As for whether or not using a regular float is “wrong”, this is hard to accurately conclude, as we can construct similar examples in double precision which show similar catastrophic loss of accuracy. The issue is in how the tool (single precision in this case) is used more than anything else. For whatever it is worth, many simulations for engineering calculations are run in single precision due to performance issues … though some with known instabilities (various non-linear CFD) often resort to double precision.
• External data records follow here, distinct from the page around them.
/-- 70_reset_and_hazards.md R230, R234, for `init_state` = 0: the registers of `State.reset`. That `init_state` is low there, and
which TICK_RESET the block has, are the model's choices (notes/assumptions/4.md, 5.md); no value of TICK_RESET is claimed. -/
def Obligations.ResetStateHasTheResetValues : Prop :=
  State.reset.stage1 = 0x00#7 ∧ State.reset.stage2 = 0x00#7 ∧ State.reset.output = false ∧ State.reset.changed = false ∧
    State.reset.lastSampleTick = State.reset.tickReset ∧ State.reset.risingThreshold = 0x90#8 ∧
    State.reset.fallingThreshold = 0x70#8

/-- 10_state.md R34, R36: an edge with `rst` = 0 executes the command presented, in a step of its own. Around the command the step
only moves the host's inputs on (notes/assumptions/1.md, 2.md); the registers are as the command left them. -/
def Obligations.StepRunsThePresentedCommand : Prop :=
  (∀ s : State, s.pins.rst = false →
    (∀ t, exec (decode s.pins.cmd) s = .next t → step s = .next t.advance) ∧
    (∀ r, exec (decode s.pins.cmd) s = .refused r → step s = .refused r)) ∧
  (∀ t : State, t.advance.sameRegisters t ∧ t.advance.tickReset = t.tickReset ∧
    (∀ p ps, t.later = p :: ps → t.advance.pins = p ∧ t.advance.later = ps) ∧
    (t.later = [] → t.advance.later = [] ∧
      t.advance.pins = { t.pins with rst := false, cmd := 0x000#12 }))

/-! ## The commands -/

/-- 42_control.md R180: NOP, for every word of its row, writes no register. -/
def Obligations.NopWritesNothing : Prop :=
  (∀ w : Command, w &&& 0x007#12 = 0x000#12 → decode w = .nop) ∧
  (∀ s : State, exec .nop s = .next s)

/-- 40_filter.md R120: RESET s, for every word of its row; what it writes, what it keeps, and that it is idempotent. -/
def Obligations.ResetCommandLoadsTheExtreme : Prop :=
  (∀ w : Command, w &&& 0x007#12 = 0x001#12 → decode w = .reset (w.getLsbD 3)) ∧
  (∀ (s : State) (b : Bool),
    exec (.reset b) s = .next { s with
      stage1 := if b then 0x7F#7 else 0x00#7
      stage2 := if b then 0x7F#7 else 0x00#7
      output := b
      changed := false }) ∧
  (∀ (s t : State) (b : Bool), exec (.reset b) s = .next t →
    exec (.reset b) t = .next t ∧ t.stateOut = b ∧ t.changedOut = false)

/-- 40_filter.md R110 (with R101, R102, R106–R108): FSAMP is the filter step of the pseudocode, written over the natural numbers;
every register it does not name keeps its value. -/
def Obligations.FsampIsTheFilterStep : Prop :=
  (∀ w : Command, w &&& 0x007#12 = 0x002#12 → decode w = .fsamp (w.getLsbD 3)) ∧
  (∀ (s : State) (b : Bool), exec (.fsamp b) s = .next (filterStepFormula s b))

/-- 40_filter.md R122: ASAMP, for every word of its row, has the effect of FSAMP; it reads no `now_ms` and keeps the tick. -/
def Obligations.AsampActsAsFsamp : Prop :=
  (∀ w : Command, w &&& 0x007#12 = 0x003#12 → decode w = .asamp (w.getLsbD 3)) ∧
  (∀ (s : State) (b : Bool),
    exec (.asamp b) s = .next (filterStepFormula s b) ∧ exec (.asamp b) s = exec (.fsamp b) s ∧
    (filterStepFormula s b).lastSampleTick = s.lastSampleTick ∧
    (∀ n, exec (.asamp b) { s with pins := { s.pins with nowMs := n } } =
      .next { filterStepFormula s b with pins := { s.pins with nowMs := n } }))

/-- 41_rate_limiter.md R155: RLSAMP, for every word of its row, with its corner cases on the tick and right after power-on reset. -/
def Obligations.RlsampComparesTheTick : Prop :=
  (∀ w : Command, w &&& 0x007#12 = 0x004#12 → decode w = .rlsamp (w.getLsbD 3)) ∧
  (∀ (s : State) (b : Bool),
    exec (.rlsamp b) s = .next (
      if BitVec.ofNat 8 (s.pins.nowMs / 4) = s.lastSampleTick then { s with changed := false }
      else { filterStepFormula s b with lastSampleTick := BitVec.ofNat 8 (s.pins.nowMs / 4) })) ∧
  tickOf 0x3FF = 0xFF#8 ∧ tickOf 0x400 = 0x00#8 ∧ (∀ n, tickOf (n + 1024) = tickOf n) ∧
  (∀ (s : State) (b : Bool), acceptedSample (.rlsamp b) s.powerOn = none ↔ tickOf s.pins.nowMs = s.tickReset)

/-- 41_rate_limiter.md R151–R154: exactly one path, chosen by equality of the tick with the register as it was before the edge; the
accept path is FSAMP's effect and the tick together. -/
def Obligations.RateLimiterTakesOnePath : Prop :=
  ∀ (s : State) (b : Bool),
    (tickOf s.pins.nowMs = s.lastSampleTick → exec (.rlsamp b) s = .next { s with changed := false }) ∧
    (tickOf s.pins.nowMs ≠ s.lastSampleTick →
      ∃ u, exec (.fsamp b) s = .next u ∧
        exec (.rlsamp b) s = .next { u with lastSampleTick := tickOf s.pins.nowMs })

/-- 42_control.md R181: WRISE v, for every word of its row, stores D whole, shows it at `rise_th_out`, and writes nothing else. -/
def Obligations.WriseStoresTheOperand : Prop :=
  (∀ w : Command, w &&& 0x007#12 = 0x005#12 → decode w = .wrise (w.extractLsb' 4 8)) ∧
  (∀ (s : State) (d : Lane), ∃ t, exec (.wrise d) s = .next t ∧ t = { s with risingThreshold := d } ∧ t.riseThOut = d)

/-- 42_control.md R182: WFALL v, for every word of its row, stores D whole, shows it at `fall_th_out`, and writes nothing else. -/
def Obligations.WfallStoresTheOperand : Prop :=
  (∀ w : Command, w &&& 0x007#12 = 0x006#12 → decode w = .wfall (w.extractLsb' 4 8)) ∧
  (∀ (s : State) (d : Lane), ∃ t, exec (.wfall d) s = .next t ∧ t = { s with fallingThreshold := d } ∧ t.fallThOut = d)

/-- 30_encoding.md R76: the model refuses every word with OP = 111, and the conforming block leaves the state as NOP does. -/
def Obligations.ReservedOpcodeIsRefused : Prop :=
  (∀ w : Command, w &&& 0x007#12 = 0x007#12 → decode w = .reserved) ∧
  (∀ s : State, exec .reserved s = .refused .reservedOpcode ∧
    exec .nop s = .next (conformingExec .reserved s))

/-- 40_filter.md R121, the corner cases from the two reset states, for every threshold: after RESET 0 the first FSAMP 1 rises up to
`rising_threshold` 0x0F and FSAMP 0 never; after RESET 1 the first FSAMP 0 falls from `falling_threshold` 0xF0 on and FSAMP 1 never. -/
def Obligations.FirstSampleAfterResetCommand : Prop :=
  ∀ s t : State,
    (exec (.reset false) s = .next t →
      (∃ u, exec (.fsamp true) t = .next u ∧ (u.output = true ↔ s.risingThreshold.toNat ≤ 0x0F)) ∧
      exec (.fsamp false) t = .next t) ∧
    (exec (.reset true) s = .next t →
      (∃ u, exec (.fsamp false) t = .next u ∧ (u.output = false ↔ 0xF0 ≤ s.fallingThreshold.toNat)) ∧
      exec (.fsamp true) t = .next t)

/-! ## Which steps write which register -/

/-- 10_state.md R25: only a reset edge (0x90) and WRISE (its operand, any of the 256 values) write `rising_threshold`. -/
def Obligations.RisingThresholdWriters : Prop :=
  (∀ s t : State, step s = .next t →
    t.risingThreshold = (if s.pins.rst then 0x90#8 else
      match decode s.pins.cmd with
      | .wrise d => d
      | _ => s.risingThreshold) ∧
    t.riseThOut = t.risingThreshold) ∧
  (∀ (s : State) (d : Lane), s.pins.rst = false → decode s.pins.cmd = .wrise d →
    ∃ t, step s = .next t ∧ t.risingThreshold = d)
Even there, one must be quite careful in their numerical algorithm construction. Double precision doesn’t solve everything, though it can help to “mask” problems for many users.

It’s not as cut and dry as one might think. If in doubt, double precision is good. Single precision could provide more speedup due to the native performance of SSE type systems, and that an SSE register can fit twice as many single precision quantities as double precision.